39. Very recently, yet another Division Bench of the Hon'ble Supreme Court in Commissioner of Police v. Mehar Singh, (2013) 7 SCC 685 had again considered the question of antecedents/character in terms of Delhi Police Rules. In that case, the respondent  Mehar Singh had applied for the post of constable (male). Before that he was an accused in a criminal case registered for offences u/s.323, 341, 427 and 147 of IPC . On accepting the compounding petition in terms of Section 320 of Cr.P.C., the criminal court acquitted him from the charges under Section 323, 341 an 427 of IPC and acquitted him from the charge u/s.147 of IPC for want of evidence. Sri.Mehar Singh had disclosed in his application about the above criminal case that he was acquitted.

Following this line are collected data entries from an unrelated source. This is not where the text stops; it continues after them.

-- ==== Sys2Proof/Machine/Version.lean ====
section
/-! DEFINITION. Versioned entries (R26, R265, R270): the value that an admission tick observes. -/

namespace Sys2Proof.Machine

/-- Table codes of the records (Tables TBL-1, TCAM-2, BUF-3, EGR-1). -/
def tcStation : Nat := 0
def tcRoute : Nat := 1
def tcNexthop : Nat := 2
def tcGroup : Nat := 3
def tcMember : Nat := 4
def tcHeader : Nat := 5
def tcPriv : Nat := 6
def tcPub : Nat := 7
def tcTcam : Nat := 8
def tcTcamX : Nat := 9
def tcMcGroup : Nat := 10
def tcMcMember : Nat := 11
def tcMeter : Nat := 12
def tcMirror : Nat := 13
def tcCounter : Nat := 14
def tcFixed : Nat := 15
def tcFilter : Nat := 16

/-- The value as of tick `a` (R26, R265, R270): the newer version once its effect tick has come, else the older one; a
record of the version store gives the value for ticks before its own effect tick. -/
def verAt (s : State) (k : EntryKey) (v : Ver) (a : Nat) : Nat :=
  let recs := (s.tbl.vstore.filter fun r => decide (r.key = k ∧ a < r.eff)).map fun r => (r.eff, r.old)
  let first := recs.foldl (fun (b : Option (Nat × Nat)) r =>
    match b with
    | none => some r
    | some x => if r.1 < x.1 then some r else b) none
  match first with
  | some (e, o) => if a < v.eff ∧ v.eff < e then v.old else o
  | none => if v.eff ≤ a then v.new else v.old

/-- The value in force at the current tick. -/
def verNow (s : State) (k : EntryKey) (v : Ver) : Nat := verAt s k v s.clk.tick

/-- A multicast group's DATA as of a tick (Table BUF-3). -/
def mcGroupAt (s : State) (g a : Nat) : Nat := verAt s ⟨tcMcGroup, g⟩ (FMap.get {} s.buf.mcGroups g) a

/-- A multicast member's DATA as of a tick (Table BUF-3). -/
def mcMemberAt (s : State) (i a : Nat) : Nat := verAt s ⟨tcMcMember, i⟩ (FMap.get {} s.buf.mcMembers i) a

end Sys2Proof.Machine
end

He was provisionally selected subject to verification of character and antecedents. The Screening Committee in the circumstances did not recommend his case for appointment to the post of constable. Accordingly, his candidature was cancelled. This issue was examined by the Hon'ble Supreme Court. Before this Bench, the reference made in Jainendra Singh vs. State of U.P. And others - 2012 (5) Supreme 215 : 2012 (3) LLN 497 (SC) : 2012 (8) SCC 748 was cited. Irrespective of the said reference, in para 17 the Hon'ble Supreme Court held as follows:-

17. Before we deal with the rival submissions, it is necessary to refer to the judgment of this Court in Jainendra Singh v. State of Uttar Pradesh, (2012) 8 SCC 748. In that case the appellant had applied for the post of constable and was selected for the same. He had suppressed the fact that a criminal case was registered against him. Subsequently the said fact came to light and his appointment was terminated. Thereafter, he was acquitted in the criminal case. The question which fell for consideration of this Court was whether, after a person is appointed to a post in a disciplined force, it comes to light that he had suppressed the fact that he was involved in a criminal case his appointment can be terminated on the ground of suppression of material facts. Noticing conflicting decisions of this Court on this point and also the fact that different yardsticks are being applied in the matter of grant of relief, this Court formulated issues and referred them to a larger bench. Since all the formulated issues are premised on suppression of facts and since in this case there is no suppression of facts it is not necessary for us to defer the judgment of this case till the reference is answered by a larger Bench. Further holding that there was no suppression of facts by Mehar Singh and since the above reference in Jainendra Singh's case cited supra is only in respect of suppression of facts, the Hon'ble Supreme Court went on to examine the question whether the involvement of Mehar Singh in the above criminal case and his acquittal would amount to bad character and bad antecedent.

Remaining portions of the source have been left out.